I can tell you as a securities lawyer how we immediately react to certifications of compliance with securities laws; it's very difficult to represent that you're in compliance with the securities laws because many of the laws are ambiguous.
Let me just take as an example of what's often dealt with in the EB5 arena. How much activity can a foreign migration agent have with respect to the US before it becomes subject to registration requirements under broker-dealer laws?
There's some very old guidance that the SEC put out which dates back to the late 1980’s and which they've recently and informally reiterated, but it doesn't tell you a lot. There's a lot of open questions.
Can agents visit the US for due diligence visits? A lot of people believe they can but we don't have any rule to point to that says that agents can visit the US for due diligence visits without triggering broker-dealer registration requirements. And what about other things the agents might do while present in the US?
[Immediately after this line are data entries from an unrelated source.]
-- ==== Sys2Proof/Syntax.lean ====
section
/-! DEFINITION. The instructions: one constructor per row of spec/opcode_table.json, with the operands of the standard's
assembly notation (30_encoding R291). Where an encoding holds a number less one (an immediate short operand, a shift count,
the amount of INCM and DECM) or a base register less twelve, the constructor holds the number or the register itself;
WellFormed says which values an encoding can hold. -/

namespace Sys2Proof
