/-- The words of an instruction, written from the encodings of 40_io to 49_logic_compare_misc. -/
def encode : Instr → List Word
  | .xio ra rx addr => [pack 0x48#8 (nibble ra) (nibble rx), addr]
  | .vio ra rx addr => [pack 0x49#8 (nibble ra) (nibble rx), addr]
  | .sb n rx addr => [pack 0x50#8 (nibble n) (nibble rx), addr]
  | .sbr n rb => [pack 0x51#8 (nibble n) (nibble rb)]
  | .sbi n rx addr => [pack 0x52#8 (nibble n) (nibble rx), addr]
  | .rb n rx addr => [pack 0x53#8 (nibble n) (nibble rx), addr]
  | .rbr n rb => [pack 0x54#8 (nibble n) (nibble rb)]
  | .rbi n rx addr => [pack 0x55#8 (nibble n) (nibble rx), addr]
  | .tb n rx addr => [pack 0x56#8 (nibble n) (nibble rx), addr]
  | .tbr n rb => [pack 0x57#8 (nibble n) (nibble rb)]
  | .tbi n rx addr => [pack 0x58#8 (nibble n) (nibble rx), addr]
  | .tsb n rx addr => [pack 0x59#8 (nibble n) (nibble rx), addr]
  | .svbr ra rb => [pack 0x5A#8 (nibble ra) (nibble rb)]
  | .rvbr ra rb => [pack 0x5C#8 (nibble ra) (nibble rb)]
  | .tvbr ra rb => [pack 0x5E#8 (nibble ra) (nibble rb)]
  | .sll rb n => [pack 0x60#8 (lessOne n) (nibble rb)]
  | .srl rb n => [pack 0x61#8 (lessOne n) (nibble rb)]
  | .sra rb n => [pack 0x62#8 (lessOne n) (nibble rb)]
  | .slc rb n => [pack 0x63#8 (lessOne n) (nibble rb)]
  | .dsll rb n => [pack 0x65#8 (lessOne n) (nibble rb)]
  | .dsrl rb n => [pack 0x66#8 (lessOne n) (nibble rb)]
  | .dsra rb n => [pack 0x67#8 (lessOne n) (nibble rb)]
  | .dslc rb n => [pack 0x68#8 (lessOne n) (nibble rb)]
  | .slr ra rb => [pack 0x6A#8 (nibble ra) (nibble rb)]
  | .sar ra rb => [pack 0x6B#8 (nibble ra) (nibble rb)]
  | .scr ra rb => [pack 0x6C#8 (nibble ra) (nibble rb)]
  | .dslr ra rb => [pack 0x6D#8 (nibble ra) (nibble rb)]
  | .dsar ra rb => [pack 0x6E#8 (nibble ra) (nibble rb)]
  | .dscr ra rb => [pack 0x6F#8 (nibble ra) (nibble rb)]
  | .jc c rx addr => [pack 0x70#8 c (nibble rx), addr]
  | .jci c rx addr => [pack 0x71#8 c (nibble rx), addr]
  | .js ra rx addr => [pack 0x72#8 (nibble ra) (nibble rx), addr]
  | .soj ra rx addr => [pack 0x73#8 (nibble ra) (nibble rx), addr]
  | .br d => [packByte 0x74#8 d]
  | .bez d => [packByte 0x75#8 d]
  | .blt d => [packByte 0x76#8 d]
  | .ble d => [packByte 0x78#8 d]
  | .bgt d => [packByte 0x79#8 d]
  | .bnz d => [packByte 0x7A#8 d]
  | .bge d => [packByte 0x7B#8 d]
  | .bex n => [pack 0x77#8 0#4 (nibble n)]
  | .lsti rx addr => [pack 0x7C#8 0#4 (nibble rx), addr]
  | .lst rx addr => [pack 0x7D#8 0#4 (nibble rx), addr]
  | .sjs ra rx addr => [pack 0x7E#8 (nibble ra) (nibble rx), addr]
  | .urs ra => [pack 0x7F#8 (nibble ra) 0#4]
  | .l ra rx addr => [pack 0x80#8 (nibble ra) (nibble rx), addr]
  | .lr ra rb => [pack 0x81#8 (nibble ra) (nibble rb)]
  | .lisp ra n => [pack 0x82#8 (nibble ra) (lessOne n)]
  | .lisn ra n => [pack 0x83#8 (nibble ra) (lessOne n)]
  | .li ra rx addr => [pack 0x84#8 (nibble ra) (nibble rx), addr]
  | .lim ra rx addr => [pack 0x85#8 (nibble ra) (nibble rx), addr]
  | .dl ra rx addr => [pack 0x86#8 (nibble ra) (nibble rx), addr]
  | .dlr ra rb => [pack 0x87#8 (nibble ra) (nibble rb)]
  | .dli ra rx addr => [pack 0x88#8 (nibble ra) (nibble rx), addr]
  | .lm n rx addr => [pack 0x89#8 (nibble n) (nibble rx), addr]
  | .efl ra rx addr => [pack 0x8A#8 (nibble ra) (nibble rx), addr]
  | .lub ra rx addr => [pack 0x8B#8 (nibble ra) (nibble rx), addr]
  | .llb ra rx addr => [pack 0x8C#8 (nibble ra) (nibble rx), addr]
  | .lubi ra rx addr => [pack 0x8D#8 (nibble ra) (nibble rx), addr]
  | .llbi ra rx addr => [pack 0x8E#8 (nibble ra) (nibble rx), addr]
  | .popm ra rb => [pack 0x8F#8 (nibble ra) (nibble rb)]
  | .lb br dspl => [packBase 0x00#6 br dspl]
  | .dlb br dspl => [packBase 0x01#6 br dspl]
  | .lbx br rx => [packIndexed 0x0#4 br rx]
  | .dlbx br rx => [packIndexed 0x1#4 br rx]
  | .st ra rx addr => [pack 0x90#8 (nibble ra) (nibble rx), addr]
  | .stc n rx addr => [pack 0x91#8 (nibble n) (nibble rx), addr]
  | .stci n rx addr => [pack 0x92#8 (nibble n) (nibble rx), addr]
  | .mov ra rb => [pack 0x93#8 (nibble ra) (nibble rb)]
  | .sti ra rx addr => [pack 0x94#8 (nibble ra) (nibble rx), addr]
  | .dst ra rx addr => [pack 0x96#8 (nibble ra) (nibble rx), addr]
  | .srm ra rx addr => [pack 0x97#8 (nibble ra) (nibble rx), addr]
  | .dsti ra rx addr => [pack 0x98#8 (nibble ra) (nibble rx), addr]
  | .stm n rx addr => [pack 0x99#8 (nibble n) (nibble rx), addr]
  | .efst ra rx addr => [pack 0x9A#8 (nibble ra) (nibble rx), addr]
  | .stub ra rx addr => [pack 0x9B#8 (nibble ra) (nibble rx), addr]
  | .stlb ra rx addr => [pack 0x9C#8 (nibble ra) (nibble rx), addr]
  | .subi ra rx addr => [pack 0x9D#8 (nibble ra) (nibble rx), addr]
  | .slbi ra rx addr => [pack 0x9E#8 (nibble ra) (nibble rx), addr]
  | .pshm ra rb => [pack 0x9F#8 (nibble ra) (nibble rb)]
  | .stb br dspl => [packBase 0x02#6 br dspl]
  | .dstb br dspl => [packBase 0x03#6 br dspl]
  | .stbx br rx => [packIndexed 0x2#4 br rx]
  | .dstx br rx => [packIndexed 0x3#4 br rx]
  | .a ra rx addr => [pack 0xA0#8 (nibble ra) (nibble rx), addr]
  | .ar ra rb => [pack 0xA1#8 (nibble ra) (nibble rb)]
  | .aisp ra n => [pack 0xA2#8 (nibble ra) (lessOne n)]
  | .incm n rx addr => [pack 0xA3#8 (lessOne n) (nibble rx), addr]
  | .abs ra rb => [pack 0xA4#8 (nibble ra) (nibble rb)]
  | .dabs ra rb => [pack 0xA5#8 (nibble ra) (nibble rb)]
  | .da ra rx addr => [pack 0xA6#8 (nibble ra) (nibble rx), addr]
  | .dar ra rb => [pack 0xA7#8 (nibble ra) (nibble rb)]
  | .ab br dspl => [packBase 0x04#6 br dspl]
  | .abx br rx => [packIndexed 0x4#4 br rx]
  | .aim ra data => [pack 0x4A#8 (nibble ra) 0x1#4, data]
  | .s ra rx addr => [pack 0xB0#8 (nibble ra) (nibble rx), addr]
  | .sr ra rb => [pack 0xB1#8 (nibble ra) (nibble rb)]
  | .sisp ra n => [pack 0xB2#8 (nibble ra) (lessOne n)]
  | .decm n rx addr => [pack 0xB3#8 (lessOne n) (nibble rx), addr]
  | .neg ra rb => [pack 0xB4#8 (nibble ra) (nibble rb)]
  | .dneg ra rb => [pack 0xB5#8 (nibble ra) (nibble rb)]
  | .ds ra rx addr => [pack 0xB6#8 (nibble ra) (nibble rx), addr]
  | .dsr ra rb => [pack 0xB7#8 (nibble ra) (nibble rb)]
  | .sbb br dspl => [packBase 0x05#6 br dspl]
  | .sbbx br rx => [packIndexed 0x5#4 br rx]
  | .sim ra data => [pack 0x4A#8 (nibble ra) 0x2#4, data]
  | .ms ra rx addr => [pack 0xC0#8 (nibble ra) (nibble rx), addr]
  | .msr ra rb => [pack 0xC1#8 (nibble ra) (nibble rb)]
  | .misp ra n => [pack 0xC2#8 (nibble ra) (lessOne n)]
  | .misn ra n => [pack 0xC3#8 (nibble ra) (lessOne n)]
  | .m ra rx addr => [pack 0xC4#8 (nibble ra) (nibble rx), addr]
  | .mr ra rb => [pack 0xC5#8 (nibble ra) (nibble rb)]
  | .dm ra rx addr => [pack 0xC6#8 (nibble ra) (nibble rx), addr]
  | .dmr ra rb => [pack 0xC7#8 (nibble ra) (nibble rb)]
  | .mb br dspl => [packBase 0x06#6 br dspl]
  | .mbx br rx => [packIndexed 0x6#4 br rx]
  | .mim ra data => [pack 0x4A#8 (nibble ra) 0x3#4, data]
  | .msim ra data => [pack 0x4A#8 (nibble ra) 0x4#4, data]
  | .dv ra rx addr => [pack 0xD0#8 (nibble ra) (nibble rx), addr]
  | .dvr ra rb => [pack 0xD1#8 (nibble ra) (nibble rb)]
  | .disp ra n => [pack 0xD2#8 (nibble ra) (lessOne n)]
  | .disn ra n => [pack 0xD3#8 (nibble ra) (lessOne n)]
  | .d ra rx addr => [pack 0xD4#8 (nibble ra) (nibble rx), addr]
  | .dr ra rb => [pack 0xD5#8 (nibble ra) (nibble rb)]
  | .dd ra rx addr => [pack 0xD6#8 (nibble ra) (nibble rx), addr]
  | .ddr ra rb => [pack 0xD7#8 (nibble ra) (nibble rb)]
  | .db br dspl => [packBase 0x07#6 br dspl]
  | .dbx br rx => [packIndexed 0x7#4 br rx]
  | .dim ra data => [pack 0x4A#8 (nibble ra) 0x5#4, data]
  | .dvim ra data => [pack 0x4A#8 (nibble ra) 0x6#4, data]
  | .far ra rb => [pack 0xA9#8 (nibble ra) (nibble rb)]
  | .fab br dspl => [packBase 0x08#6 br dspl]
  | .fabx br rx => [packIndexed 0x8#4 br rx]
  | .fa ra rx addr => [pack 0xA8#8 (nibble ra) (nibble rx), addr]
  | .efar ra rb => [pack 0xAB#8 (nibble ra) (nibble rb)]
  | .efa ra rx addr => [pack 0xAA#8 (nibble ra) (nibble rx), addr]
  | .fabs ra rb => [pack 0xAC#8 (nibble ra) (nibble rb)]
  | .fsr ra rb => [pack 0xB9#8 (nibble ra) (nibble rb)]
  | .fsb br dspl => [packBase 0x09#6 br dspl]
  | .fsbx br rx => [packIndexed 0x9#4 br rx]
  | .fs ra rx addr => [pack 0xB8#8 (nibble ra) (nibble rx), addr]
  | .efsr ra rb => [pack 0xBB#8 (nibble ra) (nibble rb)]
  | .efs ra rx addr => [pack 0xBA#8 (nibble ra) (nibble rx), addr]
  | .fneg ra rb => [pack 0xBC#8 (nibble ra) (nibble rb)]
  | .fmr ra rb => [pack 0xC9#8 (nibble ra) (nibble rb)]
  | .fmb br dspl => [packBase 0x0A#6 br dspl]
  | .fmbx br rx => [packIndexed 0xA#4 br rx]
  | .fm ra rx addr => [pack 0xC8#8 (nibble ra) (nibble rx), addr]
  | .efmr ra rb => [pack 0xCB#8 (nibble ra) (nibble rb)]
  | .efm ra rx addr => [pack 0xCA#8 (nibble ra) (nibble rx), addr]
  | .fdr ra rb => [pack 0xD9#8 (nibble ra) (nibble rb)]
  | .fdb br dspl => [packBase 0x0B#6 br dspl]
  | .fdbx br rx => [packIndexed 0xB#4 br rx]
  | .fd ra rx addr => [pack 0xD8#8 (nibble ra) (nibble rx), addr]
  | .efdr ra rb => [pack 0xDB#8 (nibble ra) (nibble rb)]
  | .efd ra rx addr => [pack 0xDA#8 (nibble ra) (nibble rx), addr]
  | .fix ra rb => [pack 0xE8#8 (nibble ra) (nibble rb)]
  | .flt ra rb => [pack 0xE9#8 (nibble ra) (nibble rb)]
  | .efix ra rb => [pack 0xEA#8 (nibble ra) (nibble rb)]
  | .eflt ra rb => [pack 0xEB#8 (nibble ra) (nibble rb)]
  | .fcr ra rb => [pack 0xF9#8 (nibble ra) (nibble rb)]
  | .fcb br dspl => [packBase 0x0F#6 br dspl]
  | .fcbx br rx => [packIndexed 0xD#4 br rx]
  | .fc ra rx addr => [pack 0xF8#8 (nibble ra) (nibble rx), addr]
  | .efcr ra rb => [pack 0xFB#8 (nibble ra) (nibble rb)]
  | .efc ra rx addr => [pack 0xFA#8 (nibble ra) (nibble rx), addr]
  | .or ra rx addr => [pack 0xE0#8 (nibble ra) (nibble rx), addr]
  | .orr ra rb => [pack 0xE1#8 (nibble ra) (nibble rb)]
  | .and ra rx addr => [pack 0xE2#8 (nibble ra) (nibble rx), addr]
  | .andr ra rb => [pack 0xE3#8 (nibble ra) (nibble rb)]
  | .xor ra rx addr => [pack 0xE4#8 (nibble ra) (nibble rx), addr]
  | .xorr ra rb => [pack 0xE5#8 (nibble ra) (nibble rb)]
  | .n ra rx addr => [pack 0xE6#8 (nibble ra) (nibble rx), addr]
  | .nr ra rb => [pack 0xE7#8 (nibble ra) (nibble rb)]
  | .xbr ra => [pack 0xEC#8 (nibble ra) 0#4]
  | .xwr ra rb => [pack 0xED#8 (nibble ra) (nibble rb)]
  | .orb br dspl => [packBase 0x0C#6 br dspl]
  | .andb br dspl => [packBase 0x0D#6 br dspl]
  | .cb br dspl => [packBase 0x0E#6 br dspl]
  | .cbx br rx => [packIndexed 0xC#4 br rx]
  | .andx br rx => [packIndexed 0xE#4 br rx]
  | .orbx br rx => [packIndexed 0xF#4 br rx]
  | .andm ra data => [pack 0x4A#8 (nibble ra) 0x7#4, data]
  | .orim ra data => [pack 0x4A#8 (nibble ra) 0x8#4, data]
  | .xorm ra data => [pack 0x4A#8 (nibble ra) 0x9#4, data]
  | .cim ra data => [pack 0x4A#8 (nibble ra) 0xA#4, data]
  | .nim ra data => [pack 0x4A#8 (nibble ra) 0xB#4, data]
  | .c ra rx addr => [pack 0xF0#8 (nibble ra) (nibble rx), addr]
  | .cr ra rb => [pack 0xF1#8 (nibble ra) (nibble rb)]
  | .cisp ra n => [pack 0xF2#8 (nibble ra) (lessOne n)]
  | .cisn ra n => [pack 0xF3#8 (nibble ra) (lessOne n)]
  | .cbl ra rx addr => [pack 0xF4#8 (nibble ra) (nibble rx), addr]
  | .dc ra rx addr => [pack 0xF6#8 (nibble ra) (nibble rx), addr]
  | .dcr ra rb => [pack 0xF7#8 (nibble ra) (nibble rb)]
  | .nop => [0xFF00#16]
  | .bpt => [0xFFFF#16]
  | .bif opex => [packByte 0x4F#8 opex]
That's just one of a long list of examples. Other ones that comes to mind are the Investment Company Act exemptions for funds with over 100 investors, as well as just general ambiguity in the disclosure standards under SEC Rule 10b-5.
As we've talked about in other webinars, there's not a lot of guidance on what needs to be disclosed in a private placement other than the general rule that you can't omit to state a material fact or be misleading when you do talk about material facts.
To put a requirement of certification, claiming that you and all of your agents are in compliance with the securities laws, is difficult. In one place in the bill, the certification is knowledge-based. I certainly think that that would be an improvement to apply throughout the bill, but even that is a requirement that makes securities lawyers nervous. It doesn't make us nervous because we don't think our clients are complying with the law but because these laws are so often ambiguous and require so much judgment that can be second-guessed with the benefit of hindsight.
Kurt Reuss: Ozzie, would you mind picking up on John’t comments. I know you have some strong feelings about the regional center’s responsibilities.
Ozzie Torres: I think that we should take the opportunity to step back and think about what this bill tries to do.
Of course it tries to do a lot and in trying to do a lot, there are many places where it is broad and ambiguous. That doesn't mean that its goal is not laudable from the perspective of trying to ensure that regional centers, to the extent possible, have some control over the NCE they permit to be within their economic zone.
A view is that the regional center designation, when granted, is essentially a license to conduct economic activity for purposes of the EB5 program. Now the question is, what responsibilities should a regional center have over the entities that it associates with it in order to enable them to take advantage of indirect job creation. I don't think it's unreasonable to impose some requirements. To the extent that the bill says it has to monitor compliance with all "laws, regulations and executive orders of the United States", where do we start being able to muster a regimen that an EB5 regional center can apply in order to ensure compliance?
There's so much detail needed in order to even make that possible that it's almost difficult to discuss it.